Wednesday afternoon, I got some of the most awesome news of my life.

My publisher of choice – the one that caused the initial spark of an idea for even writing fiction – is going to offer me a contract to publish my book!!!!

To say I was excited would be a major understatement. Jubilant, elated, ecstatic… leaping around the kitchen while screaming my head off… that would begin to describe my reaction.

I called Ray, sent a text to my sisters and parents, and an email to my prayer warrior mom’s group, whose prayers I had requested for the book.  I reveled in the glory while I prepared a quick lunch and got us ready to run a few errands. Published! I am going to be published! My name is going to be on the front of a book cover, my picture on the back. Words that I wrote will be available for sale across the United States… and beyond!

I beamed my way through getting Boo into the car and off we were on our way to the stores. I forgot one thing… in the midst of a huge fit, during which Boo was demanding the Kindle Fire, I had placed the device in question on top of my car. I was taking the dog out, and it was the one handy place I could think of that she wouldn’t attempt to climb to in order to get her desired toy. This happened about five minutes before that wonderful email from the publisher, and I just completely spaced it.

Fast forward an hour and a half, and we’re driving down a country road when I hear “Ker klunk, ker klunk!” from the top of my car. Bewildered, I looked in my side view mirror just in time to see something black fly from my car to the side of the road. The Kindle.

I turned the car around and parked in the driveway of the home whose yard I thought I was passing at the time. I climbed out of the car and began to look . Unfortunately, the area is hopelessly overgrown, and I had no idea whether to look up, or to look down. Did the Kindle have enough lift coming off of the car that it could have caught on a tree branch? Or was it more likely to be in a ditch? Was it lodged under the pile of dead branches, or had it made it further beyond the tree line? I had no idea.

The kind home owner happened to come down the driveway, having already planned to work on cleaning the area up that afternoon, and he helped in the search for a while. After a humbling half hour spent walking up and down the roadside, picking through branches and trash, all while wearing a skirt and sandals, I finally had to give up. I gave the kind man my phone number, just in case (and because I’m in the habit of giving strange men my number), and drove off, now in a rush to complete my shopping before a scheduled meeting.

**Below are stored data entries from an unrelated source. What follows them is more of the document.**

/-! ### giveToIsr -/

@[simp] theorem State.giveToIsr_slots : s.giveToIsr.slots = s.slots := rfl
@[simp] theorem State.giveToIsr_head : s.giveToIsr.head = s.head := rfl
@[simp] theorem State.giveToIsr_tail : s.giveToIsr.tail = s.tail := rfl
@[simp] theorem State.giveToIsr_len : s.giveToIsr.len = s.len := rfl
@[simp] theorem State.giveToIsr_qbuilt : s.giveToIsr.qbuilt = s.qbuilt := rfl
@[simp] theorem State.giveToIsr_txeie : s.giveToIsr.txeie = s.txeie := rfl
@[simp] theorem State.giveToIsr_rxneie : s.giveToIsr.rxneie = s.rxneie := rfl
@[simp] theorem State.giveToIsr_rxne : s.giveToIsr.rxne = s.rxne := rfl
@[simp] theorem State.giveToIsr_txe : s.giveToIsr.txe = s.txe := rfl
@[simp] theorem State.giveToIsr_ore : s.giveToIsr.ore = s.ore := rfl
@[simp] theorem State.giveToIsr_rdr : s.giveToIsr.rdr = s.rdr := rfl
@[simp] theorem State.giveToIsr_tdr : s.giveToIsr.tdr = s.tdr := rfl
@[simp] theorem State.giveToIsr_unmasked : s.giveToIsr.unmasked = s.unmasked := rfl
@[simp] theorem State.giveToIsr_phase : s.giveToIsr.phase = s.phase := rfl
@[simp] theorem State.giveToIsr_owner : s.giveToIsr.owner = .isr := rfl
@[simp] theorem State.giveToIsr_txLine : s.giveToIsr.txLine = s.txLine := rfl
@[simp] theorem State.giveToIsr_dropFull : s.giveToIsr.dropFull = s.dropFull := rfl
@[simp] theorem State.giveToIsr_dropOvr : s.giveToIsr.dropOvr = s.dropOvr := rfl
@[simp] theorem State.giveToIsr_spuriousTx : s.giveToIsr.spuriousTx = s.spuriousTx := rfl
@[simp] theorem State.giveToIsr_underflowCnt : s.giveToIsr.underflowCnt = s.underflowCnt := rfl
@[simp] theorem State.giveToIsr_txienCnt : s.giveToIsr.txienCnt = s.txienCnt := rfl
@[simp] theorem State.giveToIsr_txidisCnt : s.giveToIsr.txidisCnt = s.txidisCnt := rfl
@[simp] theorem State.giveToIsr_issuer : s.giveToIsr.issuer = s.issuer := rfl
@[simp] theorem State.giveToIsr_inbox : s.giveToIsr.inbox = s.inbox := rfl
@[simp] theorem State.giveToIsr_response : s.giveToIsr.response = s.response := rfl
@[simp] theorem State.giveToIsr_tick : s.giveToIsr.tick = s.tick := rfl
@[simp] theorem State.giveToIsr_evaluated : s.giveToIsr.evaluated = s.evaluated := rfl

/-! ### setUnmasked -/

@[simp] theorem State.setUnmasked_slots : s.setUnmasked.slots = s.slots := rfl
@[simp] theorem State.setUnmasked_head : s.setUnmasked.head = s.head := rfl
@[simp] theorem State.setUnmasked_tail : s.setUnmasked.tail = s.tail := rfl
@[simp] theorem State.setUnmasked_len : s.setUnmasked.len = s.len := rfl
@[simp] theorem State.setUnmasked_qbuilt : s.setUnmasked.qbuilt = s.qbuilt := rfl
@[simp] theorem State.setUnmasked_txeie : s.setUnmasked.txeie = s.txeie := rfl
@[simp] theorem State.setUnmasked_rxneie : s.setUnmasked.rxneie = s.rxneie := rfl
@[simp] theorem State.setUnmasked_rxne : s.setUnmasked.rxne = s.rxne := rfl
@[simp] theorem State.setUnmasked_txe : s.setUnmasked.txe = s.txe := rfl
@[simp] theorem State.setUnmasked_ore : s.setUnmasked.ore = s.ore := rfl
@[simp] theorem State.setUnmasked_rdr : s.setUnmasked.rdr = s.rdr := rfl
@[simp] theorem State.setUnmasked_tdr : s.setUnmasked.tdr = s.tdr := rfl
@[simp] theorem State.setUnmasked_unmasked : s.setUnmasked.unmasked = true := rfl
@[simp] theorem State.setUnmasked_phase : s.setUnmasked.phase = s.phase := rfl
@[simp] theorem State.setUnmasked_owner : s.setUnmasked.owner = s.owner := rfl
@[simp] theorem State.setUnmasked_txLine : s.setUnmasked.txLine = s.txLine := rfl
@[simp] theorem State.setUnmasked_dropFull : s.setUnmasked.dropFull = s.dropFull := rfl
@[simp] theorem State.setUnmasked_dropOvr : s.setUnmasked.dropOvr = s.dropOvr := rfl
@[simp] theorem State.setUnmasked_spuriousTx : s.setUnmasked.spuriousTx = s.spuriousTx := rfl
@[simp] theorem State.setUnmasked_underflowCnt : s.setUnmasked.underflowCnt = s.underflowCnt := rfl
@[simp] theorem State.setUnmasked_txienCnt : s.setUnmasked.txienCnt = s.txienCnt := rfl
@[simp] theorem State.setUnmasked_txidisCnt : s.setUnmasked.txidisCnt = s.txidisCnt := rfl
@[simp] theorem State.setUnmasked_issuer : s.setUnmasked.issuer = s.issuer := rfl
@[simp] theorem State.setUnmasked_inbox : s.setUnmasked.inbox = s.inbox := rfl
@[simp] theorem State.setUnmasked_response : s.setUnmasked.response = s.response := rfl
@[simp] theorem State.setUnmasked_tick : s.setUnmasked.tick = s.tick := rfl
@[simp] theorem State.setUnmasked_evaluated : s.setUnmasked.evaluated = s.evaluated := rfl

/-! ### setPhase -/

@[simp] theorem State.setPhase_slots (p : Phase) : (s.setPhase p).slots = s.slots := rfl
@[simp] theorem State.setPhase_head (p : Phase) : (s.setPhase p).head = s.head := rfl
@[simp] theorem State.setPhase_tail (p : Phase) : (s.setPhase p).tail = s.tail := rfl
@[simp] theorem State.setPhase_len (p : Phase) : (s.setPhase p).len = s.len := rfl
@[simp] theorem State.setPhase_qbuilt (p : Phase) : (s.setPhase p).qbuilt = s.qbuilt := rfl
@[simp] theorem State.setPhase_txeie (p : Phase) : (s.setPhase p).txeie = s.txeie := rfl
@[simp] theorem State.setPhase_rxneie (p : Phase) : (s.setPhase p).rxneie = s.rxneie := rfl
@[simp] theorem State.setPhase_rxne (p : Phase) : (s.setPhase p).rxne = s.rxne := rfl
@[simp] theorem State.setPhase_txe (p : Phase) : (s.setPhase p).txe = s.txe := rfl
@[simp] theorem State.setPhase_ore (p : Phase) : (s.setPhase p).ore = s.ore := rfl
@[simp] theorem State.setPhase_rdr (p : Phase) : (s.setPhase p).rdr = s.rdr := rfl
@[simp] theorem State.setPhase_tdr (p : Phase) : (s.setPhase p).tdr = s.tdr := rfl
@[simp] theorem State.setPhase_unmasked (p : Phase) : (s.setPhase p).unmasked = s.unmasked := rfl
@[simp] theorem State.setPhase_phase (p : Phase) : (s.setPhase p).phase = p := rfl
@[simp] theorem State.setPhase_owner (p : Phase) : (s.setPhase p).owner = s.owner := rfl
@[simp] theorem State.setPhase_txLine (p : Phase) : (s.setPhase p).txLine = s.txLine := rfl
@[simp] theorem State.setPhase_dropFull (p : Phase) : (s.setPhase p).dropFull = s.dropFull := rfl
@[simp] theorem State.setPhase_dropOvr (p : Phase) : (s.setPhase p).dropOvr = s.dropOvr := rfl
@[simp] theorem State.setPhase_spuriousTx (p : Phase) : (s.setPhase p).spuriousTx = s.spuriousTx := rfl
@[simp] theorem State.setPhase_underflowCnt (p : Phase) : (s.setPhase p).underflowCnt = s.underflowCnt := rfl
@[simp] theorem State.setPhase_txienCnt (p : Phase) : (s.setPhase p).txienCnt = s.txienCnt := rfl
@[simp] theorem State.setPhase_txidisCnt (p : Phase) : (s.setPhase p).txidisCnt = s.txidisCnt := rfl
@[simp] theorem State.setPhase_issuer (p : Phase) : (s.setPhase p).issuer = s.issuer := rfl
@[simp] theorem State.setPhase_inbox (p : Phase) : (s.setPhase p).inbox = s.inbox := rfl
@[simp] theorem State.setPhase_response (p : Phase) : (s.setPhase p).response = s.response := rfl
@[simp] theorem State.setPhase_tick (p : Phase) : (s.setPhase p).tick = s.tick := rfl
@[simp] theorem State.setPhase_evaluated (p : Phase) : (s.setPhase p).evaluated = s.evaluated := rfl
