-- ==== Sys2Proof/Proofs/SlotStores.lean ====
section
/-! SUPPORT. Where a unit is stored (spec/20_memory.md R60, R61): the one slot a step can write is the one at `tail`. -/

namespace Sys2Proof.Machine

/-- Every path of an operation leaves the slots, or leaves them as one store at the tail did (R122, R144). -/
theorem Ran.slots_eq_or_store {i : Instr} {s t : State} (h : Ran i s t) :
    t.slots = s.slots ∨ ∃ d, t.slots = (memWrite s s.tail d).slots := by
  cases h
  case enqOk u _ _ _ => exact .inr ⟨u, rfl⟩
  case svcrxFirst d _ _ _ _ _ _ _ | svcrxNext d _ _ _ _ _ _ _ => exact .inr ⟨d, by rw [afterRead_eq]; rfl⟩
  all_goals exact .inl (by simp)

theorem Ran.memRead_of_ne_tail {i : Instr} {s t : State} (h : Ran i s t) {j : Index} (hj : j ≠ s.tail) :
    memRead t j = memRead s j := by
  rcases h.slots_eq_or_store with hs | ⟨d, hs⟩
  · exact memRead_congr hs j
  · rw [memRead_congr hs j, memRead_memWrite_other s d hj.symm]

/-- Settles O49: another slot than the tail's by the store's address, every slot of another operation by the row of R43
for the slots. -/
theorem storesOnlyAtTail : Obligations.StoresOnlyAtTail := by
  intro i s t h j hj
  have hr := ran_of_exec h
  rcases hj with hj | ⟨hsvcrx, henq⟩
  · exact hr.memRead_of_ne_tail hj
  · rcases hr.slots_frame with hi | ⟨u, hi⟩ | hs
    · exact absurd hi hsvcrx
    · exact absurd hi (henq u)
    · exact memRead_congr hs j

end Sys2Proof.Machine
end

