-- ==== Sys2Proof/Proofs/Exceptions.lean ====
section
/-! SUPPORT. Errors and faults (spec/60_exceptions.md): the ghost counters of R38 against the error kinds of R191 to R194,
and the one fault F1 of R196. -/

namespace Sys2Proof.Machine

/-! ### How often a step raises a kind (R191 to R194) -/

/-- Whether the step of `i` in `s` raises an error kind, each kind by its own rule. -/
def raises (i : Instr) (s : State) : ErrorKind → Bool
  | .queueFull             => raisesQueueFull i s
  | .lineOverrun           => raisesLineOverrun i s
  | .spuriousTransmitReady => raisesSpurious i s
  | .arithmeticUnderflow   => raisesUnderflow i s

theorem count_ite_singleton (c : Bool) (k k' : ErrorKind) :
    (if c then [k'] else []).count k = if k' = k then c.toNat else 0 := by
  cases c <;> simp [List.count_singleton]

/-- A step raises each kind once or not at all. -/
theorem count_errorKinds (i : Instr) (s : State) (k : ErrorKind) :
    (errorKinds i s).count k = (raises i s k).toNat := by
  cases k <;> simp [errorKinds, count_ite_singleton, raises]

/-! ### The ghost counters, path by path (R38) -/

section

variable {s : State}

@[simp] theorem afterRead_dropFull : (afterRead s).dropFull = s.dropFull := by rw [afterRead_eq]
@[simp] theorem afterRead_dropOvr : (afterRead s).dropOvr = s.dropOvr := by rw [afterRead_eq]
@[simp] theorem afterRead_spuriousTx : (afterRead s).spuriousTx = s.spuriousTx := by rw [afterRead_eq]

/-- Reading a unit counts an underflow exactly when SVCRX on it raises one (R144, R194). -/
theorem afterRead_underflowCnt (h : s.rxne = true) :
    (afterRead s).underflowCnt = s.underflowCnt + (raisesUnderflow .svcrx s).toNat := by
  rw [afterRead_eq]
  by_cases hu : s.rdr.toNat < Config.xformOffset <;> simp [raisesUnderflow, h, hu]

end

section

variable {i : Instr} {s t : State}

/-- R191: the path of SVCRX that meets a full queue counts, no other path does. -/
theorem Ran.dropFull_eq (h : Ran i s t) : t.dropFull = s.dropFull + (raisesQueueFull i s).toNat := by
  cases h
  case svcrxNone _ hrx => simp [raisesQueueFull, hrx]
  case svcrxFull _ hrx _ hf _ => simp [raisesQueueFull, hrx, hf]
  case svcrxFirst hf _ _ | svcrxNext hf _ _ => simp [raisesQueueFull, hf]
  all_goals rfl

/-- R192: RXARR counts when RDR still holds a unit, no other path does. -/
theorem Ran.dropOvr_eq (h : Ran i s t) : t.dropOvr = s.dropOvr + (raisesLineOverrun i s).toNat := by
  cases h
  case rxarrLoad hrx | rxarrOverrun hrx => simp [raisesLineOverrun, hrx]
  all_goals simp [raisesLineOverrun]

/-- R193: the path of SVCTX that finds the queue empty counts, no other path does. -/
theorem Ran.spuriousTx_eq (h : Ran i s t) : t.spuriousTx = s.spuriousTx + (raisesSpurious i s).toNat := by
  cases h
  case svctxNotReady _ htx => simp [raisesSpurious, htx]
  case svctxEmpty _ htx _ he => simp [raisesSpurious, htx, he]
  case svctxLast he _ | svctxMore he _ => simp [raisesSpurious, he]
  all_goals simp [raisesSpurious]

/-- R194: the paths of SVCRX that read a unit count one below 32, no other path does. -/
theorem Ran.underflowCnt_eq (h : Ran i s t) : t.underflowCnt = s.underflowCnt + (raisesUnderflow i s).toNat := by
  cases h
  case svcrxNone _ hrx => simp [raisesUnderflow, hrx]
  case svcrxFull _ hrx _ _ _ | svcrxFirst _ hrx _ _ _ _ | svcrxNext _ hrx _ _ _ _ => simp [afterRead_underflowCnt hrx]
  all_goals rfl

end

/-- Settles O37, one counter for each error kind. -/
theorem errorKindsAreCounted : Obligations.ErrorKindsAreCounted := by
  intro i s t h
  have hr := ran_of_exec h
  simp only [count_errorKinds]
  exact ⟨hr.dropFull_eq, hr.dropOvr_eq, hr.spuriousTx_eq, hr.underflowCnt_eq⟩

/-! ### The one fault (R142, R196) -/

/-- The entry of an invocation faults with F1, and before the handoff only. -/
theorem enterService_fault {s : State} {f : Fault} :
    enterService s = .error (.fault f) ↔ s.owner = .init ∧ f = .uninitializedService := by
  cases h : s.owner <;> simp [enterService, h, eq_comm (a := f)]

/-- Settles O53: what faults is an IRQENT, at the entry of the invocation. -/
theorem onlyFaultIsUninitializedService : Obligations.OnlyFaultIsUninitializedService := by
  intro hw i s f h
  obtain ⟨hi, hf⟩ := irqent_of_exec_fault hw h
  obtain ⟨ho, hu⟩ := enterService_fault.1 hf
  exact ⟨hu, hi, ho⟩

end Sys2Proof.Machine
end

I’ve long recognized that humility is an area for growth for me, as I’ve mentioned once or twice. As I’ve prayed for the successful publication of this book, I’ve tried to remember to also pray that God would keep me humble through the process, remembering always that they aren’t really my words, but His, that it wasn’t my idea, but the Spirit’s, and that, without God, I can do nothing.

My losing the Kindle, feeling embarrassed as I searched high and low on a rather busy country road, and having to confess the loss to the children… and Ray… that was God’s way of saying, “I’ve got this Steph. One way or another, child, I’ll keep reminding you that you’re not all that. In fact, my beloved daughter, you are nothing… without Me.”

Thanks, God. Got it. For now, at least.